==== Data provided ====

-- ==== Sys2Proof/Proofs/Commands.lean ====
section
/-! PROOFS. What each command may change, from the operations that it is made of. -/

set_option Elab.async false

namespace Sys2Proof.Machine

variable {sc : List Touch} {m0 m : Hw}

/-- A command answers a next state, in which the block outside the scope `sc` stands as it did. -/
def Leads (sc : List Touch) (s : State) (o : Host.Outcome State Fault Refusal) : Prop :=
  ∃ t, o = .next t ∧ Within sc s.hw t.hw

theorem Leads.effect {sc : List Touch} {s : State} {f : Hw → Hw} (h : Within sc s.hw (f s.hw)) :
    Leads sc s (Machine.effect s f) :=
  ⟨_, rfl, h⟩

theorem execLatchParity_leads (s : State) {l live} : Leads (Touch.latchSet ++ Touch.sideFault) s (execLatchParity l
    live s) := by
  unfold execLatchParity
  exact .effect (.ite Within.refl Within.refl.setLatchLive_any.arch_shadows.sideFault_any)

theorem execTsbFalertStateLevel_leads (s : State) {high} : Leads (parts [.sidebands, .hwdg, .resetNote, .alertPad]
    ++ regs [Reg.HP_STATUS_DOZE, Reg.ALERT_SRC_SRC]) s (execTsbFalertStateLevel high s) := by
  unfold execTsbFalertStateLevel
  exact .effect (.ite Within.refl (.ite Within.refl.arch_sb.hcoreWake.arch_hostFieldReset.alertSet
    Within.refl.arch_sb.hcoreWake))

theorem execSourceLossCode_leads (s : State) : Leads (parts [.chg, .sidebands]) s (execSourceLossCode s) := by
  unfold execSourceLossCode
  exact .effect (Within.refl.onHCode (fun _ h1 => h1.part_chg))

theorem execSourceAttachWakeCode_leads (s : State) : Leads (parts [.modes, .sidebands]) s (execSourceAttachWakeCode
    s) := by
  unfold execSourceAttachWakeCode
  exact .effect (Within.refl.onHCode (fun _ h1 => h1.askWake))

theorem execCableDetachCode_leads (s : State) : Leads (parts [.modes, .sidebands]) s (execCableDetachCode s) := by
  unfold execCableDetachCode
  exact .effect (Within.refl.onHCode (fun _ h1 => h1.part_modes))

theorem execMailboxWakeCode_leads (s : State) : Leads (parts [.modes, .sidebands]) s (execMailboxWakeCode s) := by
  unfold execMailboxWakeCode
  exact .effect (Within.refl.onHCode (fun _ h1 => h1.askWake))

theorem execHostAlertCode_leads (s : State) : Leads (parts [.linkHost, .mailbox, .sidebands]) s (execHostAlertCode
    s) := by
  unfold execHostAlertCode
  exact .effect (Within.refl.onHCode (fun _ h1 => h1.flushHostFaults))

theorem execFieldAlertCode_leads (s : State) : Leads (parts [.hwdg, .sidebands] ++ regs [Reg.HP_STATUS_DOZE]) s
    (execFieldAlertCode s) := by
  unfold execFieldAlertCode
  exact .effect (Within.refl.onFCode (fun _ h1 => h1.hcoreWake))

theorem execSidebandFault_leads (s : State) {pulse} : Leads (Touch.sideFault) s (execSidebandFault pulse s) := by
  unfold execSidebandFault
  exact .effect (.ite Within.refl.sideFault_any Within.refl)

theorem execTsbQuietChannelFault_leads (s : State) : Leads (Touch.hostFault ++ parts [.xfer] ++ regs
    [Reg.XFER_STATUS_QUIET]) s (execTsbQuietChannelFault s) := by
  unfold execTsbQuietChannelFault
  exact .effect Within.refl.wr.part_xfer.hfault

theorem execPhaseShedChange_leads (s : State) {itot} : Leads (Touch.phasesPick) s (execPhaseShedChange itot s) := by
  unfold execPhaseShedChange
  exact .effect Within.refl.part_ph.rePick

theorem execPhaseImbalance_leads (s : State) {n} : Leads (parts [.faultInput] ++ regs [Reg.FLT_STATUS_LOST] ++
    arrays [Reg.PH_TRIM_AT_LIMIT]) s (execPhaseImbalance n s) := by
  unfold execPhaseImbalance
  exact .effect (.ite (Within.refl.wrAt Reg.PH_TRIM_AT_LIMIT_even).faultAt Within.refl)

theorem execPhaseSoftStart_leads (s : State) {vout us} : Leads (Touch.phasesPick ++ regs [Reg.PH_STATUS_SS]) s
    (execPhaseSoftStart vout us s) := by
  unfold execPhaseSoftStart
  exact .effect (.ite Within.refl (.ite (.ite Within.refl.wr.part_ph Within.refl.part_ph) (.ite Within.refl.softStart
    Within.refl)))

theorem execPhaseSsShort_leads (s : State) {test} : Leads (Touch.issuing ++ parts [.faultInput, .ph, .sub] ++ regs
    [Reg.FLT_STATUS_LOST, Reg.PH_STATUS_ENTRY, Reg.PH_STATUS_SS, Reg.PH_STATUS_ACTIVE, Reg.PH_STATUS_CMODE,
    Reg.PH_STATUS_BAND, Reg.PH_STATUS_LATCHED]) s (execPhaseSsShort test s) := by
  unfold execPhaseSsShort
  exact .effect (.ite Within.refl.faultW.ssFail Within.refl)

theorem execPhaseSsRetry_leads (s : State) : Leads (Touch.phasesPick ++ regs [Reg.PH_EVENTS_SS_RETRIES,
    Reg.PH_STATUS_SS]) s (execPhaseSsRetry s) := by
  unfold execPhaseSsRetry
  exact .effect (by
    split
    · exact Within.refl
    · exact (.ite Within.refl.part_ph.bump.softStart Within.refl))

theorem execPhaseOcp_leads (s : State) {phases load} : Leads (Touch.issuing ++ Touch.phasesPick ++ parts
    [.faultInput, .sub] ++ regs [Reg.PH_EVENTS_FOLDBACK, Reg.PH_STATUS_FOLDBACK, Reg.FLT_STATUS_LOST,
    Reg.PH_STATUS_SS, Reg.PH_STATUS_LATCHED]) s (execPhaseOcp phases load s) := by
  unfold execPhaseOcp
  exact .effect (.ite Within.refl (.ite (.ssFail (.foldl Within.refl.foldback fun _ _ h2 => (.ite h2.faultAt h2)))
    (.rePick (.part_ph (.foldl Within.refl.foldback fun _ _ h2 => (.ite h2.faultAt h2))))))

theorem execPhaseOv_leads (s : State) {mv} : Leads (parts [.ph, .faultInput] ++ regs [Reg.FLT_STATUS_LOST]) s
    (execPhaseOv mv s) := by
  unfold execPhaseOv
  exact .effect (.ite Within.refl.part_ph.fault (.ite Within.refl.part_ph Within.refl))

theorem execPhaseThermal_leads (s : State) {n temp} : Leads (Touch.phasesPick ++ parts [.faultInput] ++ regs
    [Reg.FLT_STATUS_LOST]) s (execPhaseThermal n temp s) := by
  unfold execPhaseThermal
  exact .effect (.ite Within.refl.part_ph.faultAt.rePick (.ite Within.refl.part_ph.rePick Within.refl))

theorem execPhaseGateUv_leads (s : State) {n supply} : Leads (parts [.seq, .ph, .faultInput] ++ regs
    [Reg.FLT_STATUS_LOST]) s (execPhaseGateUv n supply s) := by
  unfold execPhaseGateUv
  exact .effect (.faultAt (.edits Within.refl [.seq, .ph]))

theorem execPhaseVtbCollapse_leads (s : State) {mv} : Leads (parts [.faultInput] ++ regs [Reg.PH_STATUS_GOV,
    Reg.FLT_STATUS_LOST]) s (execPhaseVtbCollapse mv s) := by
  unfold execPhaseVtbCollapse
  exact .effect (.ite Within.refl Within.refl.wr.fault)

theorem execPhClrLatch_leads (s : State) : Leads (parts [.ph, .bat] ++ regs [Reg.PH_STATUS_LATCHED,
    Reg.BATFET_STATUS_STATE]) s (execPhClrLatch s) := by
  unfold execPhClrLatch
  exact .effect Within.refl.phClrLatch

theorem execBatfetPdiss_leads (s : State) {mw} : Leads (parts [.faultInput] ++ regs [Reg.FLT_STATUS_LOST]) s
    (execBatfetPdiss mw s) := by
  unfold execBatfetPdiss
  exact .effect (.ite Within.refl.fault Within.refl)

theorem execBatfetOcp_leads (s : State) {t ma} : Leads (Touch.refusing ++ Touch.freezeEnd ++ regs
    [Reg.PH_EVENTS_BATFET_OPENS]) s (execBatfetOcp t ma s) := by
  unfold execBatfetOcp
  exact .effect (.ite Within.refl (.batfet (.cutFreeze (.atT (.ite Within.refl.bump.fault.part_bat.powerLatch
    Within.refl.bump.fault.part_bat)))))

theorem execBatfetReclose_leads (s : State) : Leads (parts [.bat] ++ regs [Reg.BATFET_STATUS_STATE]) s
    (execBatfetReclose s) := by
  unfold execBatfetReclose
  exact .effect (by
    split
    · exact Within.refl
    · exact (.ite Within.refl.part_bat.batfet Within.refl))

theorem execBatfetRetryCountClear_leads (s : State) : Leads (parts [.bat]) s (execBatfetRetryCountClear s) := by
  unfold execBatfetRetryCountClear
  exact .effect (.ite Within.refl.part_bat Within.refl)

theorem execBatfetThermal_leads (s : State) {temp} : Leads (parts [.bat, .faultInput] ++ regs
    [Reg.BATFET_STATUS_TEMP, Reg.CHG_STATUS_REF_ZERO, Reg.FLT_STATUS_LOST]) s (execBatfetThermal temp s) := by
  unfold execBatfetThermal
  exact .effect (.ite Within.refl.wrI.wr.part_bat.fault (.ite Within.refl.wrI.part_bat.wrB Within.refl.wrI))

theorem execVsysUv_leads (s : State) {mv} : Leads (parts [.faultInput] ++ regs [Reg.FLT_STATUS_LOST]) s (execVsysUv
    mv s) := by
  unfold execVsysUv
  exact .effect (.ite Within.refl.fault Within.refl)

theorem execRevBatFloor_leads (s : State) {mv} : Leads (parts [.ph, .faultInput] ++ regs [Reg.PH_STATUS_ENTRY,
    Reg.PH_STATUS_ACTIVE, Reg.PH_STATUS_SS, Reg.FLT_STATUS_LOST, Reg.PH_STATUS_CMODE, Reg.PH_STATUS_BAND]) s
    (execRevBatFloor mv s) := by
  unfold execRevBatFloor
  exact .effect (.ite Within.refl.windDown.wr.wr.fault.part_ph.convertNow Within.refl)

====

What this task involves: All that is wanted is an exact copy of the lines above from the one with "[.faultInput, .sub] ++" through the one with "(.rePick (.part_ph (.foldl", with both ends included.

The completed task:
    [.faultInput, .sub] ++ regs [Reg.PH_EVENTS_FOLDBACK, Reg.PH_STATUS_FOLDBACK, Reg.FLT_STATUS_LOST,
    Reg.PH_STATUS_SS, Reg.PH_STATUS_LATCHED]) s (execPhaseOcp phases load s) := by
  unfold execPhaseOcp
  exact .effect (.ite Within.refl (.ite (.ssFail (.foldl Within.refl.foldback fun _ _ h2 => (.ite h2.faultAt h2)))
    (.rePick (.part_ph (.foldl Within.refl.foldback fun _ _ h2 => (.ite h2.faultAt h2))))))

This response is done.